Knowledge Transfer Statement: This clinical study demonstrated that a dental varnish combining 10% (w/v) povidone iodine and 5% (w/v) sodium fluoride is well tolerated. Serum fluoride and iodine transiently increased but were within normal range after 24 h. Further studies should be conducted to assess the efficacy of a combination in preventing dental caries, especially in high-risk populations.

Keywords: clinical study, healthy volunteers, dental, dental pharmaceutical preparations, dental caries prevention and control

Introduction

Fluoride is a well-recognized compound used to prevent dental caries. Most commonly, people consume fluoride through fluoridated community water, toothpaste, mouth rinses and gels, and varnish. Topical sodium fluoride (NaF)–containing varnishes have been shown to be effective in the prevention of dental caries in young patients (Weyant et al. 2013; Moyer 2014). Although the exact mechanism for NaF varnish’s ability to prevent dental caries is not fully understood, investigators have suggested that NaF is able to foster remineralization of tooth enamel (Gao et al. 2016). While dental fluoride has been shown to have biological effects on the virulence factors of Streptococcus mutans in vitro, there is no evidence that the fluoride levels in available products are sufficient to have meaningful clinical effects on S. mutans (Buzalaf et al. 2011). Inclusion of antiseptics with topical fluorides may provide added benefit reducing or eliminating oral cariogenic bacteria (Milgrom et al. 2009). Iodine was tested against various oral bacterial species and shown to have preferential activity against S. mutans, a species implicated in the causation of dental caries (Tam et al. 2006; Furiga et al. 2008).

Povidone iodine (PVP-I) is a Food and Drug Administration (FDA)–approved and widely used bactericidal antiseptic and has been studied with NaF. Two cohort studies have tested the effect of sequentially applying PVP-I (10%) followed by 5% NaF varnish. In children aged 5 to 6 y, PVP-I and NaF were found to protect erupting first permanent molars from developing dental caries (Tut and Milgrom 2010). In children aged 12 to 30 mo, sequential application of PVP-I and NaF reduced the rate of new decay by 31% compared to NaF treatment alone (Milgrom et al. 2011).

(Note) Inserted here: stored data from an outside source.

/-- A Ranger mailbox (R396, R405, R415, R520, R549). -/
def rgrDesc0 (off : Nat) : Option RegDesc :=
  if 0x410 ≤ off ∧ off < 0x610 ∧ (off - 0x410) % 0x20 = 0 then some RgrGqState.desc
  else if off = 0x600 then some RgrGulCfg.desc
  else if off = 0x608 then some RgrGulStatus.desc
  else if off = 0x610 then some RgrGulPages.desc
  else if off = 0x618 then some RgrGulSafe.desc
  else if 0x700 ≤ off ∧ off < 0x780 then some RgrExc.desc
  else if off = 0x780 then some RgrLsStatus.desc
  else if off = 0x788 then some RgrLsMatch.desc
  else if off = 0x790 then some RgrLsMismatch.desc
  else if off = 0x798 then some RgrLsCount.desc
  else if off = 0x800 then some RgrBlzLast.desc
  else if off = 0x808 then some RgrBlzTime.desc
  else if off = 0x810 then some RgrBlzState.desc
  else if off = 0x818 then some RgrFaultCfg.desc
  else if 0x820 ≤ off ∧ off < 0x840 then some RgrPar.desc
  else if off = 0x0 then some RgrFwStatus.desc
  else if off = 0x8 then some RgrFwSrc.desc
  else if off = 0x10 then some RgrFwLen.desc
  else if off = 0x18 then some RgrFwCtl.desc
  else none

/-- The security engine (R549). -/
def secDesc (off : Nat) : Option RegDesc :=
  if off = 0x0 then some SecStatus.desc
  else none

/-- The ring clock block (R440, R550). -/
def clkDesc (off : Nat) : Option RegDesc :=
  if off = 0x0 then some ClkRefStatus.desc
  else if off = 0x8 then some ClkRefCtl.desc
  else if off = 0x10 then some ClkSlotCfg.desc
  else if off = 0x18 then some ClkSlotStatus.desc
  else if off = 0x100 then some ClkTime.desc
  else if off = 0x108 then some ClkTimeNext.desc
  else if off = 0x110 then some ClkPpsCfg.desc
  else if off = 0x118 then some ClkPpsStatus.desc
  else if off = 0x120 then some ClkPpsCapture.desc
  else none

/-- The ring power block (R462). -/
def pwrDesc (off : Nat) : Option RegDesc :=
  if off = 0x0 then some PwrCeiling.desc
  else if off = 0x8 then some PwrCap.desc
  else if off = 0x10 then some PwrCtl.desc
  else if off = 0x18 then some PwrStatus.desc
  else if off = 0x20 then some PwrEnergy.desc
  else if off = 0x28 then some PwrInput.desc
  else if off = 0x30 then some PwrCount.desc
  else if off = 0x38 then some PwrTempCfg.desc
  else if off = 0x40 then some PwrRingTemp0.desc
  else if off = 0x48 then some PwrRingTemp1.desc
  else if off = 0x100 ∨ off = 0x138 ∨ off = 0x2C0 ∨ off = 0x2F8 then some { PwrTile.desc with reset := 0 }
  else if 0x100 ≤ off ∧ off < 0x300 then some PwrTile.desc
  else none

/-- The fuse banks (R548). -/
def otpDesc (off : Nat) : Option RegDesc :=
  if off = 0x0 then some OtpId.desc
  else if off = 0x8 then some OtpGrade.desc
  else if off = 0x10 then some OtpKeys.desc
  else if off = 0x18 then some OtpStageAccess.desc
  else if off = 0x20 then some OtpStageData.desc
  else if 0x40 ≤ off ∧ off < 0x88 then some OtpGen.desc
  else none

/-- A CXL port block (R367), its ring bases and configurations apart. -/
def portDesc0 (off : Nat) : Option RegDesc :=
  if off = 0x0 then some IorPortStatus.desc
  else if off = 0x8 then some IorPortCfg.desc
  else if off = 0x10 then some IorAperture.desc
  else if 0x810 ≤ off ∧ off < 0x1010 ∧ (off - 0x810) % 0x20 = 0 then some IorCrState.desc
  else if off = 0x28 then some IorPortCount.desc
  else if 0x40 ≤ off ∧ off < 0x80 then some IorWinAttr.desc
  else none

/-- A CXL port block (R367). -/
def portDesc (off : Nat) : Option RegDesc :=
  if off = 0x18 then some ringBaseDesc
  else if off = 0x20 then some ringCfgDesc
  else if 0x800 ≤ off ∧ off < 0x1000 ∧ off % 0x20 = 0 then some ringBaseDesc
  else if 0x800 ≤ off ∧ off < 0x1000 ∧ off % 0x20 = 8 then some ringCfgDesc
  else if 0x800 ≤ off ∧ off < 0x1000 ∧ off % 0x20 = 0x18 then some ringBaseDesc
  else portDesc0 off

/-- A Ranger mailbox block (R396). -/
def rgrDesc (off : Nat) : Option RegDesc :=
  if 0x400 ≤ off ∧ off < 0x600 ∧ off % 0x20 = 0 then some RingBase.desc
  else if 0x400 ≤ off ∧ off < 0x600 ∧ off % 0x20 = 8 then some RingCfg.desc
  else if 0x400 ≤ off ∧ off < 0x600 ∧ off % 0x20 = 0x18 then some RingBase.desc
  else rgrDesc0 off

/-- Is (x, y) of the array index y × 64 + x a memory array (R38)? -/
def isMemIdx (idx : Nat) : Bool := idx % 64 % 2 = 1 && idx / 64 % 2 = 1

/-- The register at an offset of a unit of a stand (R41). -/
def standRegDesc (cls idx off : Nat) : Option RegDesc :=
  if cls = 0 then (if idx = 0 then standDesc off else none)
  else if cls = 1 then (if idx = 0 then hubDesc off else none)
  else if cls = 2 then hdlDesc off
  else if cls = 3 then (if idx < 8 then engineDesc off else none)
  else if cls = 4 ∨ cls = 6 ∨ cls = 7 then (if idx < 2 then engineDesc off else none)
  else if cls = 5 ∨ cls = 8 ∨ cls = 9 then (if idx = 0 then engineDesc off else none)
  else if cls = 10 then (if idx < 8 then cvuDesc off else none)
  else if cls = 11 then (if idx < 1024 then tallyDesc off else none)
  else if cls = 12 then (if idx < 4 then seamDesc off else none)
  else if cls = 13 then (if idx < 64 then dslDesc off else none)
  else if cls = 14 then (if idx < 1024 then nodeDesc off else none)
  else if cls = 15 then (if isMemIdx idx then maDesc off else caDesc off)
  else none

/-- The register at an offset of a unit of the ring (R41). -/
def ringRegDesc (cls idx off : Nat) : Option RegDesc :=
  if cls = 0 then (if idx = 0 then iorDesc off else none)
  else if cls = 1 then (if idx < 4 then rgrDesc off else none)
  else if cls = 2 then (if idx = 0 then secDesc off else none)
  else if cls = 3 then (if idx = 0 then clkDesc off else none)
  else if cls = 4 then (if idx = 0 then pwrDesc off else none)
  else if cls = 5 then (if idx = 0 then otpDesc off else none)
  else if cls = 6 then (if idx < 16 then engineDesc off else none)
  else if cls = 7 then (if idx < 16 then cvuDesc off else none)
  else if cls = 8 then (if idx < 4096 then tallyDesc off else none)
  else if cls = 9 then (if idx < 4 then portDesc off else none)
  else none

/-- The fields of a set-up address (R40). -/
def suView (a : Nat) : Nat := natBits a 43 40
def suStand (a : Nat) : Nat := natBits a 39 34
def suClass (a : Nat) : Nat := natBits a 33 30
def suIndex (a : Nat) : Nat := natBits a 23 12
def suOff (a : Nat) : Nat := natBits a 11 0

/-- A module-wide register of the Ranger mailboxes, shown by every block (R396, R405, R415, R520, R549). -/
def rgrWide (off : Nat) : Bool := off < 0x20 || (0x600 ≤ off && off < 0x900)

/-- The register that a canonical set-up address (VIEW 0x0 or 0x2, offset a multiple of 8) names, if any. -/
def regDescOf (k : Nat) : Option RegDesc :=
  if suView k = 0 then ringRegDesc (suClass k) (suIndex k) (suOff k)
  else if suView k = 2 then standRegDesc (suClass k) (suIndex k) (suOff k)
  else none

end Sys2Proof.Machine
end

To date, a combination PVP-I and NaF anticaries varnish has not been tested. In support of the development of a combination PVP-I and NaF varnish, an efficacy study in young children was designed and is currently ongoing (Milgrom et al. 2017). A second study was designed to determine circulating iodine and fluoride concentrations and excretion patterns in vivo, and the results are reported herein. Following application of the combination varnish to the teeth, some amount of the varnish will be swallowed and absorbed through the gastrointestinal (GI) tract. Minimal amounts are likely to be absorbed through the oral mucosa. We conducted a pharmacokinetic study to determine the serum concentrations of iodine and fluoride and total urinary excretion of iodine and fluoride following topical application of the combination PVP-I and NaF varnish to the teeth.

Materials and Methods

The reporting guidelines for Clinical Pharmacokinetic Studies (ClinPK) are followed in this article (Kanji et al. 2015).

Participant Recruitment

The study was conducted under IND 128835 from the FDA. The study was approved by the Western Institutional Review Board (#20161181). We enrolled healthy adult participants from November 2016 to February 2017 from the greater Seattle, Washington, region. Inclusion criteria were that participants must be aged 18 y or older, had at least 20 teeth, healthy as determined by medical history by the attending clinician, and not taking prescription or over-the-counter medications. Participants were excluded if they were pregnant, weighed less than 110 pounds, had oral mucositis or ulcerative lesions, had a sensitivity to shellfish or iodine or fluoride varnish, or had known hypothyroidism, hyperthyroidism, dermatitis herpetiformis, hypocomplementemic vasculitis, nodular thyroid with heart disease, multinodular goiter, Graves disease, or autoimmune thyroiditis.

Procedures

Following informed consent, basic demographics and health history were obtained. A brief visual examination was conducted to note any evidence of inflammatory or ulcerative changes to the gingival or other oral tissues. Participants were instructed not to consume seafood or shellfish the day prior to the study day through the 24-h blood draw period and to use nonfluoride toothpaste on the study day through the 24-h blood draw. Fluoride-free collection tubes were used for blood collection. Prior to application of the varnish, baseline blood and urine samples were collected from each participant. Teeth were brushed with a soft toothbrush to remove debris and dried with cotton prior to application of the varnish.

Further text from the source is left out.